Stevens, 36, in his sixth season as head coach, might have taken a bit of Few's counsel during courtships by bigger schools during Butler's amazing 2010-11 run.
“We talk every once in a while,” says Few. “We talked a little bit when he had some decisions (to make). He's a great guy, an even better person than he is a coach.”
Both coaches were courted by Few's alma mater, Oregon, in 2010, but that's not their only tie. Butler's athletic director, Barry Collier, is a former assistant to Don Monson, a Zags season-ticket holder and the father of Dan Monson, who coached Gonzaga's Elite Eight team in 1999.

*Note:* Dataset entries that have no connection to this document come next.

/-- One thread with the slot state that R21 lists. Threads are named by a number that is never used again; the root slot
of core k is thread k. -/
structure Thread where
  /-- Slot: 16 × core + slot number, core = 8 g + c. -/
  sid    : Nat
  part   : Nat
  ten    : Nat
  /-- Population, 0 for the root slot; index within it (R22). -/
  pop    : Nat
  index  : Nat
  x      : Table (Reg Word)
  v      : Table (Reg VWord)
  p      : Table PWord
  /-- Poison flags of p0-p7, which only SLOTST sets (R21, R299). -/
  pbad   : BitVec 8
  /-- Port values of bound queue registers (R82); an entry that is not listed is unbound. -/
  q      : Table Word
  pc     : Word
  /-- STATUS.WLIM; the other fields of STATUS are derived (R23). -/
  wlim   : BitVec 16
  latch  : Bool
  lastTl : Word
  claim     : Option Claim
  claimSent : Option ClaimReq
  ext0   : Nat
  ext1   : Nat
  ext2   : Nat
  /-- Completion words of the SFU result port (R127), and the count of SFU requests since the thread started. -/
  sfuWords : List Word
  sfuSeq   : Nat
  held   : Bool
  /-- Class of the trap that froze the thread, and the cycle of that trap (R290). -/
  frozen : Option Nat
  frozeAt : Nat
  /-- The record that is queued again when a switch brings a frozen thread back (R304, R320). -/
  record : Option (List Word)
  /-- WFE: the cycle at which its limit expires, if it has one (R298). -/
  wfe    : Option (Option Nat)
  /-- The normaliser holds the thread (R91). -/
  norm   : Bool
  /-- The thread is not ready before this cycle (R75, R80, R298, R300). -/
  notBefore : Nat
  /-- The first cycle in which its SFU requests may be accepted after the latest ERET (R125). -/
  thaw   : Nat
  wait   : Option Wait
  /-- The cycle since which the present published wait has stood (R306). -/
  waitSince : Nat
  returns  : List Return
  /-- Accesses that wait for an earlier acquire or access of the thread (R26, R65, R67, R171), oldest first. -/
  heldOps  : List Held
  answers  : List Answer
  bar      : Option BarWait
  /-- Handles of the groups that the thread joined (R77). -/
  groups   : List Nat
  triggered : Bool
  /-- A tenancy switch has saved the thread (R319). -/
  saved  : Bool
  /-- Bank requests and SFU requests that a switch withdrew (R66, R126). -/
  savedSync : List BankReq
  savedSfu  : List SfuReq
  /-- Lease, contents and fault flag of a saved bank, and token registers of withdrawn MLEASE requests (R139). -/
  savedBank : Option (Nat × Table (BitVec 32) × Nat)
  savedLease : List Nat
deriving DecidableEq, Repr

/-! ### Populations and groups (R74-R78) -/

/-- One launch and its population (R74-R76). -/
structure Population where
  part    : Nat
  ten     : Nat
  pc      : Word
  seeds   : List Word
  size    : Nat
  quota   : Nat
  after   : Nat
  done    : Word
  started : Nat
  exited  : Nat
  /-- Threads that have executed TRIGGER or exited (R75). -/
  trig    : Nat
  /-- Barriers completed by the population group, and the threads that have arrived at the present one (R78). -/
  bars    : Nat
  arrived : List Nat
  /-- Statistics records that arrivals named: thread, address, and where it leads (R102). -/
  recs    : List (Nat × Word × List (Place × Nat))
  /-- The submission-queue packet that launched it (R342): queue (function × 16 + number) and number of the packet. -/
  packet  : Option (Nat × Nat)
deriving DecidableEq, Repr

/-- A group entry of a partition and die (R77). -/
structure Group where
  members : List Nat
  arrived : List Nat
  bars    : Nat
  recs    : List (Nat × Word × List (Place × Nat))
deriving DecidableEq, Repr

/-- A launch entry of a root slot's queue (R75, R287). -/
structure LaunchEntry where
  pop    : Nat
  addr   : Word
  part   : Nat
  ten    : Nat
  /-- The cluster whose cores CORES names. -/
  g      : Nat
  /-- CORES once the record has been read; 0 before. -/
  cores  : Nat
  taken  : Bool
  /-- Seeds that replace those of the record (a FAULT packet, R343). -/
  seeds  : List Word
  packet : Option (Nat × Nat)
deriving DecidableEq, Repr

/-! ### Shared units of a core (R55, R91, R105, R124) -/

structure DivOp where
  due  : Nat
  t    : Nat
  rd   : Nat
  val  : Word
  zero : Bool
deriving DecidableEq, Repr

/-- A service of the normaliser (R91): the destination and its result, the SFU completion word it ends with, and the cycle in which
the instruction issued. -/
structure NormJob where
  t    : Nat
  vd   : Nat
  val  : VWord
  sfu  : Option Word
  at_  : Nat
  /-- Number of the SFU request in its thread's order (R124), 0 for other instructions. -/
  seq  : Nat
deriving DecidableEq, Repr

structure SortJob where
  due : Nat
  t   : Nat
  vd  : Nat
  val : VWord
deriving DecidableEq, Repr

/-- A probe of the wait-cycle unit (R306): its path, origin first, and the thread it goes to. -/
structure Probe where
  path : List Nat
  dst  : Nat
deriving DecidableEq, Repr

/-- Core state: shared units, root-slot registers, launch queue (R55, R91, R105, R124, R286-R293, R306, R330). -/
structure Core where
  events   : Table Nat
  divs     : List DivOp
  normCur  : Option (NormJob × Nat)
  normQ    : List NormJob
  sfuQ     : List SfuReq
  sfuRun   : List (SfuReq × Nat)
  sfuLast  : Option Nat
  /-- Results that wait for an earlier result of their thread at the normaliser (R124), oldest first. -/
  sfuWait  : List SfuReq
  sort     : Option SortJob
  psel     : Nat
  tqbase   : Word
  tqcnt    : Nat
  /-- Records the root slot has taken (R292). -/
  tqtaken  : Nat
  rvec     : Word
  repc     : Word
  rcause   : Word
  raddr    : Word
  trapcfg  : Word
  records  : List (List Word)
  launch   : List LaunchEntry
  probes   : List Probe
  tlb      : List TlbEntry
  /-- The micro-kernel waits for the fill with which it answers a matrix trap (R206): the trap record, or none. -/
  kfill    : Option (List Word)
  /-- Completion records for which the micro-kernel waits (R344): the function, TAIL once its ring holds the record, and the launch entry
  that is discarded then (R294). -/
  kposts   : List (Nat × Nat × Option Nat)
deriving DecidableEq, Repr

/-! ### Scratchpads (R60-R66) -/

/-- State of one 64-bit scratchpad word that is not as a partition receives it: its bit and its holder (R60, R305). -/
structure PadWord where
  full   : Bool
  holder : Option Nat
deriving DecidableEq, Repr

/-! ### Matrix arrays and residencies (R134-R157) -/

/-- An array command with what it read at acceptance (R152). -/
inductive ArrayOp where
  | mzero
  /-- Streamed flag, handle, planes, K, N, NX, N-tile, first chunk, chunks, first row, rows, A record, B record. -/
  | mmul (s : Bool) (h p k n nx nt kch0 kcn row0 m : Nat) (ra rb : List Word)
  | mdrain (tok row0 m : Nat) (rec : List Word)
deriving DecidableEq, Repr

structure ArrayCmd where
  op     : ArrayOp
  lease  : Nat
  t      : Nat
  sid    : Nat
  part   : Nat
  ten    : Nat
  num    : Nat
  /-- Cycle of acceptance (R135). -/
  acc    : Nat
  /-- Passes that have started. -/
  passes : Nat
  /-- Events already met: NANP, OVFL (R101). -/
  nanp   : Bool
  ovfl   : Bool
  /-- What an MMUL waits for: 0 nothing, 1 the fill in progress when it was accepted (R150), 2 an AUTOFILL refill (R146). -/
  stall  : Nat
  /-- The command is abandoned (R146 item 5, R150). -/
  abandoned : Bool
deriving DecidableEq, Repr

/-- One cluster's array (R134-R139). -/
structure ArrayState where
  /-- Holder of each bank's lease (R137). -/
  holder  : Table Nat
  /-- Banks whose contents go into the saved state of a thread once the accepted commands of the lease complete (R139). -/
  saving  : List (Nat × Nat)
  /-- Saved leases that wait for their bank: bank and thread (R139). -/
  restore : List (Nat × Nat)
  /-- Bank fault flags with their cause (R136). -/
  fault   : Table Nat
  /-- Waiting MLEASE requests: thread and token register, oldest first (R137). -/
  waiting : List (Nat × Nat)
  running : Option Nat
  /-- The lease that ran last (R138). -/
  last    : Nat
  /-- Commands that the run has placed, its first cycle, and the cycle of its latest command (R138). -/
  runCmds : Nat
  runFrom : Nat
  runIdle : Nat
  queue   : List ArrayCmd
  /-- Last cycle of the array's latest occupation, and start of the latest pass (R135). -/
  busyTo  : Nat
  passAt  : Option Nat
  /-- The command at the head of the queue has begun its last pass or bank access, which ends at `busyTo`. -/
  finishing : Bool
deriving DecidableEq, Repr

/-- A RES request that waits for its turn on a residency (R150): member (1 RFILL, 2 RPIN, 3 RUNPIN, 4 RREVOKE, 5 RQUERY),
thread, slot, token register, the tenancy it acts for (R149), and RFILL's TID with the record as read at acceptance (R143). -/
structure ResReq where
  op  : Nat
  t   : Nat
  sid : Nat
  tok : Nat
  ten : Nat
  tid : Nat
  src : List Word
deriving DecidableEq, Repr

/-- A fill in progress (R150): its request, the state to which a failure leads back, the tenancy whose page tables translate the
source (R149), the source record, the generations recorded (R147), the leaf entries marked RSRC with the page of each (R335), and
whether a raise has occurred. -/
structure Fill where
  req    : ResReq
  prior  : Nat
  ten    : Nat
  src    : List Word
  gens   : List (Nat × Nat)
  leaves : List (Nat × Leaf)
  raised : Bool
deriving DecidableEq, Repr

The cuddly-underdog theme doesn't apply to the teams' front lines. Gonzaga sometimes plays two 7-footers at once, and Few calls Butler “probably the most physical team you can play. It really comes down to your guys not getting frustrated.
”They probably do a better job than anybody of frustrating teams. And they're absolutely terrific at executing what they want to execute, and then you start defending a certain way, and there's a counter.“
Stevens told The Indianapolis Star the GameDay appearance is a ”bucket list“ event. It's the first Butler game at Hinkle Fieldhouse — opened in 1928 and site of the filming of ”Hoosiers“ — featuring top-15 teams.
Butler won't be overawed. Under Stevens, the Bulldogs have beaten five top-10 teams, including then-No. 1 Indiana last month.
Gonzaga chartered to Indianapolis on Friday after a comfortable 71-49 win at Portland on Thursday night in which Few seemed to be mindful of keeping players fresh. Zags starters played 115 minutes, reserves 85.